Massachusetts, while expanding health insurance coverage to poor people, is dismantling the hospitals and health care services that provide health care to those people. The details about how this is being done are described in the Boston Globe August 10, 2009 Op-Ed by Ellen Murphy Meehan, titled "The state's fraying health safety net," which I have copied below. Meehan writes:
"In our state and around the nation, poor whites, African-Americans, Latinos, and Asian-Americans get their care at certain hospitals - the hospitals in their backyard. These hospitals have been the state’s partners in providing care for those who have gained coverage under reform. Despite this unique role, the hospitals have been abandoned and are compelled to deliver care with fewer reform will fail in its objectives if it serves to dismantle healthcare services for the disadvantaged that it was designed to serve."

Meehan describes the true effect of health care reform but writes that it was "designed to serve" the poor; had she told the truth--that it was designed to ration health care for the poor but not the rich--her article would probably not have seen the light of day.

[FLASH: On September 14, 2010 the Boston Globe front page headlined the fact that the Boston Medical Center, which serves Boston's poorest residents, is being forced to make severe cuts in staff and it faces a budget crisis. The full article is copied below.]

The corporate elite has given the politicians and mass media the job of persuading the American public to view cuts in our health care as a positively good thing: no mean task. How are they going about it?

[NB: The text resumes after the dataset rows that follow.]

-- ==== Sys2Proof/Machine/Vector.lean ====
section
/-!
DEFINITION. The V words that work on registers (R183 to R212): elements, lanes and their poison, masks, arithmetic, conversions,
reductions and permutes.
-/

namespace Sys2Proof

/-- The float format of a V type; integer types give fp32, which no caller reads. -/
def VTy.float (ty : VTy) : FFmt :=
  match ty with
  | .bf16 => .bf16
  | .fp16 => .fp16
  | _ => .fp32

/-- The float format of a conversion code; integers give fp32, which no caller reads. -/
def NFmt.float (n : NFmt) : FFmt :=
  match n.kind with
  | .float f => f
  | .int _ _ => .fp32

/-- The shift count of R195. -/
def VTy.count (ty : VTy) (y : Nat) : Nat := y % ty.bits

end Sys2Proof

namespace Sys2Proof.Machine

/-! Elements and lanes (R67, R183) -/

/-- The poison of element i of width w: that of its lane, or of either of its two lanes. -/
def lanePoison (w : Nat) (p : BitVec 128) (i : Nat) : Bool :=
  if w = 64 then p.getLsbD (2 * i) || p.getLsbD (2 * i + 1) else p.getLsbD (i * w / 32)

/-- A source element: its code and its poison. -/
structure VElem where
  code : Nat
  p : Bool
deriving DecidableEq, Repr

/-- Element i of a register. -/
def VVal.elem (w : Nat) (x : VVal) (i : Nat) : VElem := ⟨(Sys2Proof.elem w x.v i).toNat, lanePoison w x.p i⟩
/-- The elements of a register. -/
def VVal.elems (w : Nat) (x : VVal) : List VElem := (upTo (4096 / w)).map (x.elem w)

/-- The number whose fields of width w are a list of numbers, lowest first. -/
def packFields (w : Nat) : List Nat → Nat
  | [] => 0
  | x :: xs => x % 2 ^ w + packFields w xs * 2 ^ w

/-- What a word writes to each element of a destination: nothing, or a result with its poison. -/
abbrev VWrites := List (Option VElem)

/-- A lane's poison after a word (R67): set by a poisoned write, cleared only when every element is written clean. -/
def laneAfter (old : Bool) (l : VWrites) : Bool := l.any (fun r => r.any (·.p)) || (old && !l.all (·.isSome))

/-- The writes of each of the 128 lanes. -/
def laneWrites (w : Nat) (l : VWrites) : List VWrites := if w = 64 then l.flatMap fun r => [[r], [r]] else chunks (32 / w) 128 l

/-- A register after a word's writes. -/
def VVal.write (w : Nat) (old : VVal) (l : VWrites) : VVal where
  v := BitVec.ofNat 4096 (packFields w (l.zipIdx.map fun (x : Option VElem × Nat) => match x.1 with
    | some r => r.code
    | none => (Sys2Proof.elem w old.v x.2).toNat))
  p := BitVec.ofNat 128 (packFields 1 ((laneWrites w l).zipIdx.map fun (x : VWrites × Nat) => (laneAfter (old.p.getLsbD x.2) x.1).toNat))

/-- A register with every lane poisoned. -/
def VVal.poisoned (x : VVal) : VVal := { x with p := BitVec.allOnes 128 }

/-! Words -/

/-- A word ORs flags into IEEE_FLAGS as its result is written (R78, R146, R188). -/
def Ctx.raise (c : Ctx) (f : Flags) : Ctx := { c with regs := { c.regs with flags := c.regs.flags ||| f } }

/-- Runs a V word of n positions that names vector registers: one beyond the demand is an ACCESS_VIOLATION (R36). -/
def vWord (t : Tok) (n : Nat) (regs : List VReg) (body : Ctx → State → Res) (s : State) : Outcome :=
  ctxWord .V t n (fun _ s => if regs.any fun r => decide (s.ctx.demand ≤ r.toNat) then .trap (whyTrap 7) s else body s.ctx s) s

/-- A V word ends with these registers. -/
def vDone (s : State) (c : Ctx) : Res := .done false { s with ctx := c }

They are telling us that the problem with our current health care system is not just that some people lack health insurance, but that "health care expenses are out of control" and something has to be done to contain and eventually reduce them: "bend the curve down" as they say.

The message is that we need to ration health care. Thus, after President Obama's grandmother died following hip replacement, he told a New York Times Magazine interviewer, "Whether, sort of in the aggregate, society making those decisions to give my grandmother, or everybody else's aging grandparents or parents, a hip replacement when they're terminally ill is a sustainable model is a very difficult question." This interview gave Op-Ed columnists a green light to start talking about the wisdom of rationing health care spending "at the end of life," when a disproportionate amount of health care dollars are spent. How much is it worth, really, to extend Mother's life a few weeks if she has a terminal illness? Which is more important, keeping Dad alive past the age of 88, or paying for a new elementary school?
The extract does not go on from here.